▶ _What is needed_
Within the entries that follow, show each line where the word "smovi" occurs.

--- Available records ---

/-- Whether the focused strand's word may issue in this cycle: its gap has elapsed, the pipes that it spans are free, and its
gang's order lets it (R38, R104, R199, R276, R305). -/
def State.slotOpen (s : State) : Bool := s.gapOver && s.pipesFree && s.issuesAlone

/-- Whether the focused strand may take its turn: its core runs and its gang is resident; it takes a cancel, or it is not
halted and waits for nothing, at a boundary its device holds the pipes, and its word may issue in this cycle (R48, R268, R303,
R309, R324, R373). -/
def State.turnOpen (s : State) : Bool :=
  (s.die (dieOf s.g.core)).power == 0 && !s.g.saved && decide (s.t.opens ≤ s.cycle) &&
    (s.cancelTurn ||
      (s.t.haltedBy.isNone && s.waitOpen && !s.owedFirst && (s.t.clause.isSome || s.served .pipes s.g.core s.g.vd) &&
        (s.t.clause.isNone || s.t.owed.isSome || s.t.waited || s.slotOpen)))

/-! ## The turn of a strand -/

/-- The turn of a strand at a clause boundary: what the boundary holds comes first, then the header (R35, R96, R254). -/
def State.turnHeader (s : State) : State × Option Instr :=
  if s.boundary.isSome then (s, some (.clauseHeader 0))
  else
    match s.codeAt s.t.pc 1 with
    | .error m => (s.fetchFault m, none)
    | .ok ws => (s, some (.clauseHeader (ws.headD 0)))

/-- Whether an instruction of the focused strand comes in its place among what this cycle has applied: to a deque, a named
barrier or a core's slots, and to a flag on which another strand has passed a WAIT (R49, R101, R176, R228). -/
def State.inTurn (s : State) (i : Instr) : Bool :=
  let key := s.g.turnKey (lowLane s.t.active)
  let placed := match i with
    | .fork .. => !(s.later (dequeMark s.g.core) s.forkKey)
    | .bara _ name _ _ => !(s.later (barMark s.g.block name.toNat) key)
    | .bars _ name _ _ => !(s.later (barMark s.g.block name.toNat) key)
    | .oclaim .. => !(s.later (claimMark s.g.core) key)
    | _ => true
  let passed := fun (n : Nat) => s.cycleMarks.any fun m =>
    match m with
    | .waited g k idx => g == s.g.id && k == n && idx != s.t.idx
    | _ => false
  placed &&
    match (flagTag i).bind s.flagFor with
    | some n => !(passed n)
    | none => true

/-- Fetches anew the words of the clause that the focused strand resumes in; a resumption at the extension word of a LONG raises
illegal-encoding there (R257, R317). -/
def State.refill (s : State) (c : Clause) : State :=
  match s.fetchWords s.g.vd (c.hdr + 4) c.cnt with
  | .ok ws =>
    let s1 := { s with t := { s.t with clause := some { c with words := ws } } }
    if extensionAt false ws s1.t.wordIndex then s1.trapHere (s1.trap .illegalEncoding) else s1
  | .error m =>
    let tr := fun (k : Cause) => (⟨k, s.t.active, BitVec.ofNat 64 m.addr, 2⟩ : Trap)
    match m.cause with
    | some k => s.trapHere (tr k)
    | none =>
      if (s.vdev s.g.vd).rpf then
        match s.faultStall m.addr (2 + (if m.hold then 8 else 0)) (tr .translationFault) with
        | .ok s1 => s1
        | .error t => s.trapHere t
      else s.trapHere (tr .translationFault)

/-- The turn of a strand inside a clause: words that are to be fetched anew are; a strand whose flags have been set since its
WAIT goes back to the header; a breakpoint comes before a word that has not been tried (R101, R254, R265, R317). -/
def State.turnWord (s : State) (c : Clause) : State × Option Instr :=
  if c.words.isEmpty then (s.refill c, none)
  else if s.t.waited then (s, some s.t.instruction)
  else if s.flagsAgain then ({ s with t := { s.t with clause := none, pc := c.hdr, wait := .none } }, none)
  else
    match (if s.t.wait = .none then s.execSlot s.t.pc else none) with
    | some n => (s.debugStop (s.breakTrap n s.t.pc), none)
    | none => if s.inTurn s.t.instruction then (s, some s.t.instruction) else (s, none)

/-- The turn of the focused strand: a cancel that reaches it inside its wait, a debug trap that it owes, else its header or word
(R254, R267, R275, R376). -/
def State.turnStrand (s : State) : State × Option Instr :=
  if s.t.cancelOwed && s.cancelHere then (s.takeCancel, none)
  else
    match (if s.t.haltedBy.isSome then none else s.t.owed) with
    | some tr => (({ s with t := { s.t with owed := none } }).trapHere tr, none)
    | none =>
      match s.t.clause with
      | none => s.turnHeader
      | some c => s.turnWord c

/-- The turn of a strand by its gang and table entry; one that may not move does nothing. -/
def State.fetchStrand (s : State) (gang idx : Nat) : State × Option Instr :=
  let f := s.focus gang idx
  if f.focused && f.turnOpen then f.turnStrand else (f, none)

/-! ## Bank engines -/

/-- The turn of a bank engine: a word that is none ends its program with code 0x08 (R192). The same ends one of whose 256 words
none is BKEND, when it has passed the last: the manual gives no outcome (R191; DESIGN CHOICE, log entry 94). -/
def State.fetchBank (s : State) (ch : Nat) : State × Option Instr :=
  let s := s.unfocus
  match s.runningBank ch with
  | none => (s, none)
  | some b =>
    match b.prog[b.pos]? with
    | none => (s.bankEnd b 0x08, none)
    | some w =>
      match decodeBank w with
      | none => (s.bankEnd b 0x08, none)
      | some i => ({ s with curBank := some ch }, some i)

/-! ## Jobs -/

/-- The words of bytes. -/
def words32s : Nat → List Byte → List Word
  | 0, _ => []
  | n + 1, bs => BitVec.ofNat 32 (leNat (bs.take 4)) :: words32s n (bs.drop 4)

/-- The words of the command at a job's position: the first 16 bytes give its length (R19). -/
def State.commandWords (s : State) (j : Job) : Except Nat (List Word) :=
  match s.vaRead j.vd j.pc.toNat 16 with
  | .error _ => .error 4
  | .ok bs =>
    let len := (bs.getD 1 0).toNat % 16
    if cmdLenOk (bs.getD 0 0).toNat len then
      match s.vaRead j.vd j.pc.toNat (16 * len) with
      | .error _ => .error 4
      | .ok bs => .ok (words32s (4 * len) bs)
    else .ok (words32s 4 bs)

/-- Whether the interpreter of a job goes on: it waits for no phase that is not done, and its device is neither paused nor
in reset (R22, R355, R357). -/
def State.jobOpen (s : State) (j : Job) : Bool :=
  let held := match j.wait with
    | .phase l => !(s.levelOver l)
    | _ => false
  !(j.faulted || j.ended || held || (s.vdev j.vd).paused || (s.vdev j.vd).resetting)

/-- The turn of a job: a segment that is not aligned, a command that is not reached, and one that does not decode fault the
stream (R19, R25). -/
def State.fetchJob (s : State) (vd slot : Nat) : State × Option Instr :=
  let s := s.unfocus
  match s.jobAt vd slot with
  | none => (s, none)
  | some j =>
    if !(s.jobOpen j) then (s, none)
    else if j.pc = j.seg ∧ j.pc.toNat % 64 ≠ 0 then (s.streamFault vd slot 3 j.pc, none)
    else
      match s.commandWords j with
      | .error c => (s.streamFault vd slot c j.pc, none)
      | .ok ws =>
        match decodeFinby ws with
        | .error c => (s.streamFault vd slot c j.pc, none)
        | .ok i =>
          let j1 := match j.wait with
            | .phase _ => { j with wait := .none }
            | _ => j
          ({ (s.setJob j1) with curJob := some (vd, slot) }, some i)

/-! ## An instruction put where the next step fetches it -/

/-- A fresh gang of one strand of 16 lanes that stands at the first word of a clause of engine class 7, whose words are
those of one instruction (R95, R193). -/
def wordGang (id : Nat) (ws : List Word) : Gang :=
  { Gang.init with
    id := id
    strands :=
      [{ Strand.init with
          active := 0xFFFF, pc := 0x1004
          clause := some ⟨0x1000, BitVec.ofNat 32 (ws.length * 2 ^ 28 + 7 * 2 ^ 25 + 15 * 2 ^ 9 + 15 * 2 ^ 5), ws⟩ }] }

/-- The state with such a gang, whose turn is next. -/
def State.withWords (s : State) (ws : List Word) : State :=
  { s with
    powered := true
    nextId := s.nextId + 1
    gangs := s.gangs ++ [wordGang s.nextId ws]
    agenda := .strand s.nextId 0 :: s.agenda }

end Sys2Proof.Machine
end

---
--- Available records ---

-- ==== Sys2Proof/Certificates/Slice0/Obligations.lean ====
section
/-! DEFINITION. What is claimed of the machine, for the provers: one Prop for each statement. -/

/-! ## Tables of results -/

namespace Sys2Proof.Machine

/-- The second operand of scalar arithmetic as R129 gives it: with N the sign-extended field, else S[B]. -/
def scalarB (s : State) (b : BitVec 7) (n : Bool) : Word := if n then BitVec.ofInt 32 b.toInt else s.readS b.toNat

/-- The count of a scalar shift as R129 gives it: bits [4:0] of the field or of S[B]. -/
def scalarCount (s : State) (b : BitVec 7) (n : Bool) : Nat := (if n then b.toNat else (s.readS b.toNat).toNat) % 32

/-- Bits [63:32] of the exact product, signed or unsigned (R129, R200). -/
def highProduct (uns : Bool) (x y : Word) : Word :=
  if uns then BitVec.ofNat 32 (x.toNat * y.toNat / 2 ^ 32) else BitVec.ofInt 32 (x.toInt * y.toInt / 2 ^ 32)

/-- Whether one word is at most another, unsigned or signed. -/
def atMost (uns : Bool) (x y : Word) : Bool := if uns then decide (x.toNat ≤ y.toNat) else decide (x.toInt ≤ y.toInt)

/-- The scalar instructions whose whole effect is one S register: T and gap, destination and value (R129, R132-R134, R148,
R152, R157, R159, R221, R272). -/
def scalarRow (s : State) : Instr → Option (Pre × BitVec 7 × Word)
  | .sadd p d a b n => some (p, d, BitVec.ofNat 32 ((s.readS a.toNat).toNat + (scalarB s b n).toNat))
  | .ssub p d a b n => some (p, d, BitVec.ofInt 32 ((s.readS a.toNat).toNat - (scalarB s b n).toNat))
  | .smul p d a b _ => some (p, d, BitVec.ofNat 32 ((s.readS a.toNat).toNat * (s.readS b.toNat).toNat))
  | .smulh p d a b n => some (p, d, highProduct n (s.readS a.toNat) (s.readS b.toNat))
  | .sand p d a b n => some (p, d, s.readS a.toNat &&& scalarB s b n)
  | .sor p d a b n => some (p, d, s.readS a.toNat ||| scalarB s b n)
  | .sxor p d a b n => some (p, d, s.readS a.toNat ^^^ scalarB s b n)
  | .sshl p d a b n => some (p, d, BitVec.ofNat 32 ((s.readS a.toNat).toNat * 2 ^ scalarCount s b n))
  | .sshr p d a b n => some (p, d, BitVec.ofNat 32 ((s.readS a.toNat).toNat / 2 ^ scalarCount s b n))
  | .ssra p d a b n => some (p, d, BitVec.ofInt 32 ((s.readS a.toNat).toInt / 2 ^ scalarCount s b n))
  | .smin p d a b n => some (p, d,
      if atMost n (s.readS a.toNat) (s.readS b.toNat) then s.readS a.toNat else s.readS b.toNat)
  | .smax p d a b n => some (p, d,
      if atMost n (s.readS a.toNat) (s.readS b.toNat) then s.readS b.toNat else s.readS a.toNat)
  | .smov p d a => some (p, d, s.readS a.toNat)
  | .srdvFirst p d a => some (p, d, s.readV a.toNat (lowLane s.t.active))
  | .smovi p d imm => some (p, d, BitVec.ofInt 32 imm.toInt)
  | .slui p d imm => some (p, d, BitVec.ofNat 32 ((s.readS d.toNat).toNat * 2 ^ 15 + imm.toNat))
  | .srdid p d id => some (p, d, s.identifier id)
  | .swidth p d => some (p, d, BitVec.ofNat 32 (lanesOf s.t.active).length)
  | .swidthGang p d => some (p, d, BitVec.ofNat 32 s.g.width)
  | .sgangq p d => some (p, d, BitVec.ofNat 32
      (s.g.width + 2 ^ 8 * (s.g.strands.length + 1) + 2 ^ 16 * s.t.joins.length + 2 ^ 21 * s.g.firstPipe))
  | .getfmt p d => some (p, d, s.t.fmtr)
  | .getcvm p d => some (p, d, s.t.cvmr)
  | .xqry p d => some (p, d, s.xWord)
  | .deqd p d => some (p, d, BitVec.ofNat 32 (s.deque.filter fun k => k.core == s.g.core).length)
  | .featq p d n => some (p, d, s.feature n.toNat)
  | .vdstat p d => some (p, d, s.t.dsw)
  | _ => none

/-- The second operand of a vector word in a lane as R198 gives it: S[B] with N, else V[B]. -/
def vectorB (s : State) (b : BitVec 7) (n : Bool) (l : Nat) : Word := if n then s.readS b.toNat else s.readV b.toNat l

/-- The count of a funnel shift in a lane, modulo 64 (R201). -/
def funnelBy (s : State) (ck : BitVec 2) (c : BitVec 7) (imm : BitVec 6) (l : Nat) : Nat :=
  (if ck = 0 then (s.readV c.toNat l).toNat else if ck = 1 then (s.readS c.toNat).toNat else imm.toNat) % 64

---
--- Available records ---

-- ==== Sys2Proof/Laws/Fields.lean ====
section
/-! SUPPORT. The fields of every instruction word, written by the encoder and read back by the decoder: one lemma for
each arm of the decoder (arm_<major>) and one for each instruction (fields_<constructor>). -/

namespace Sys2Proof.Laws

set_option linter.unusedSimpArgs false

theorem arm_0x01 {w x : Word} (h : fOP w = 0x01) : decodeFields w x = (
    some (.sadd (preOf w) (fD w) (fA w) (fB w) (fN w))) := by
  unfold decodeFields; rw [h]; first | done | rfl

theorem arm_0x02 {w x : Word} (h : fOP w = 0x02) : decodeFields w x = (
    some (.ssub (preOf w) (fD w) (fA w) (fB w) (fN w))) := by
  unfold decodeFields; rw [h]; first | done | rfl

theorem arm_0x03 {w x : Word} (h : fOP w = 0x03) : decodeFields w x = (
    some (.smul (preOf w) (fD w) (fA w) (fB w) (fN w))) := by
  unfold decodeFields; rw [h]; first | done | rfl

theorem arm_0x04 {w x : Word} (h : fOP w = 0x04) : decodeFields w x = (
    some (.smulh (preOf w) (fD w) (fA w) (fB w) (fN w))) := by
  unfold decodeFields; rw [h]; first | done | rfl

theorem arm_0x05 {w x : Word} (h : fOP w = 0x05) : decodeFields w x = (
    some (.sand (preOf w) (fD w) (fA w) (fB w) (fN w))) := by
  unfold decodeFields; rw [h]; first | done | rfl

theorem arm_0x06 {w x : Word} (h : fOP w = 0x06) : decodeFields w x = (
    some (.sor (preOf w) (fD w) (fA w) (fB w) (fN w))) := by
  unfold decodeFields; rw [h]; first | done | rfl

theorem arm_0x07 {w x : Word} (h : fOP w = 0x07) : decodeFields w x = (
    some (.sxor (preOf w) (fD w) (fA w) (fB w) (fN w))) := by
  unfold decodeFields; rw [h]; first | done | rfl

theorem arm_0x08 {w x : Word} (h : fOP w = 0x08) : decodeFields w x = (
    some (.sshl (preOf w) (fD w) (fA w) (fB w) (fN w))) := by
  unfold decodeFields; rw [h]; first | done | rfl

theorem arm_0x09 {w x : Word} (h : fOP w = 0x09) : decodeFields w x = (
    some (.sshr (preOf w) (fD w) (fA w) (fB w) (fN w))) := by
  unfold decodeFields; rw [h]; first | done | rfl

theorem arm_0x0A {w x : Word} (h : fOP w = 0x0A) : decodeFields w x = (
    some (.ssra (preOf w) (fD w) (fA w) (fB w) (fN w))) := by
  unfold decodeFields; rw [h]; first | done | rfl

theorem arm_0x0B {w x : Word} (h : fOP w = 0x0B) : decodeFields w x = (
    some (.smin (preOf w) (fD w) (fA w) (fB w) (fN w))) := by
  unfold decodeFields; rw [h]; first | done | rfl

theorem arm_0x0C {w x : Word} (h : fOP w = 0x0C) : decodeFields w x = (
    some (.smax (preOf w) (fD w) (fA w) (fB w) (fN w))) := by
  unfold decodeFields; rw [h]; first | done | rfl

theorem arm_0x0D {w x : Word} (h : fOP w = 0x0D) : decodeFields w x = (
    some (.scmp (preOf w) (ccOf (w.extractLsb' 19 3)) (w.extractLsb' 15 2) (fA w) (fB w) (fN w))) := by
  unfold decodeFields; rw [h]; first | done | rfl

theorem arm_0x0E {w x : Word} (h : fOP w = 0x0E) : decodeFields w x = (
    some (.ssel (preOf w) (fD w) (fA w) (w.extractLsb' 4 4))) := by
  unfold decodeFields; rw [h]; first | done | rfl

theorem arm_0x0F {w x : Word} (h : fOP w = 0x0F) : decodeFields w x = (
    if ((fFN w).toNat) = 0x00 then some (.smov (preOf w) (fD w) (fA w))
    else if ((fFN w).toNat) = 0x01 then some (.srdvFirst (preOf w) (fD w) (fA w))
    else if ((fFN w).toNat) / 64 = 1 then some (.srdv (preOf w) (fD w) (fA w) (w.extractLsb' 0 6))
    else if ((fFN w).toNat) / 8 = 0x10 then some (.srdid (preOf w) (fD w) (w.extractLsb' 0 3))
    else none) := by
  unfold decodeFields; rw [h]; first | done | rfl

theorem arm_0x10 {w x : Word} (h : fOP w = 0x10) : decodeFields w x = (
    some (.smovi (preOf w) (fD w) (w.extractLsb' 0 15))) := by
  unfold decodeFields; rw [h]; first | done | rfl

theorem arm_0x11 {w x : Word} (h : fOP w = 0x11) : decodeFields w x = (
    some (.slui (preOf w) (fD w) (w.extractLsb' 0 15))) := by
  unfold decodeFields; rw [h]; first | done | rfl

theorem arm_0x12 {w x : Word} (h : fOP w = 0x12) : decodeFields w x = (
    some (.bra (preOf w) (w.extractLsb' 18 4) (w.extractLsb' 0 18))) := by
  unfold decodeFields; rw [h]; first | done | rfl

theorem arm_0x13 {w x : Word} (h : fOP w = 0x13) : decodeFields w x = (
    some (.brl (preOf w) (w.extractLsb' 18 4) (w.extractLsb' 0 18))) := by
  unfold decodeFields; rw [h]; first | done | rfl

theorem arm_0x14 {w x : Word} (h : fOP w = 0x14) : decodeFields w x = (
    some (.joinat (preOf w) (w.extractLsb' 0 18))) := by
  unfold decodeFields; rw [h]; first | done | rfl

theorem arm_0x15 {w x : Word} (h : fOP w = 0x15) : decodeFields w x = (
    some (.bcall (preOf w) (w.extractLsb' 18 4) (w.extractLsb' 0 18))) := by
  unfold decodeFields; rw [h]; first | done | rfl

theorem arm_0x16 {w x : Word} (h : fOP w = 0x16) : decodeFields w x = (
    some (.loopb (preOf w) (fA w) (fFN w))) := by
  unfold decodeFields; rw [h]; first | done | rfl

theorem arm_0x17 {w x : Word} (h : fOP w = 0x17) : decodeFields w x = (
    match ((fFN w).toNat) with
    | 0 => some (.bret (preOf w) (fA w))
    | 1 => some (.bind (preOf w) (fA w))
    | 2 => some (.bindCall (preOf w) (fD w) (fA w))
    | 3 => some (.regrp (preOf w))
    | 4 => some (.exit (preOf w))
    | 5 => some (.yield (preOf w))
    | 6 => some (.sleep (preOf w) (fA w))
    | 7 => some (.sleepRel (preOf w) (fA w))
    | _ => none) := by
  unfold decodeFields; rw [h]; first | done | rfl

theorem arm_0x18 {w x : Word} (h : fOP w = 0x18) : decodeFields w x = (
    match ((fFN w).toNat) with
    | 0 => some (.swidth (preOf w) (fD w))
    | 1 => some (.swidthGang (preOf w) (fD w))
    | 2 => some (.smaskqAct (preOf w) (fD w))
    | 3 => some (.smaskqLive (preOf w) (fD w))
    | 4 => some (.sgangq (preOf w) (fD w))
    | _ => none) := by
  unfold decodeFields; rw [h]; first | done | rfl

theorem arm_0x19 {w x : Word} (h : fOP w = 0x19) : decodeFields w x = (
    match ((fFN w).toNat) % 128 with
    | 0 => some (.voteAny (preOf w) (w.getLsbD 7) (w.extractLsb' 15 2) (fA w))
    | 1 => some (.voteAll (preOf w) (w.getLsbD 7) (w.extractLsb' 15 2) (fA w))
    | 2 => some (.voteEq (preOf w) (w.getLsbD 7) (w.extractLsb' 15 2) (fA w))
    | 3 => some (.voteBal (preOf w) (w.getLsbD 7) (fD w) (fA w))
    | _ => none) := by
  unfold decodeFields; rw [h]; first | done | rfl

---

▶ _Solution to the problem_
  | .smovi p d imm => some (p, d, BitVec.ofInt 32 imm.toInt)
    some (.smovi (preOf w) (fD w) (w.extractLsb' 0 15))) := by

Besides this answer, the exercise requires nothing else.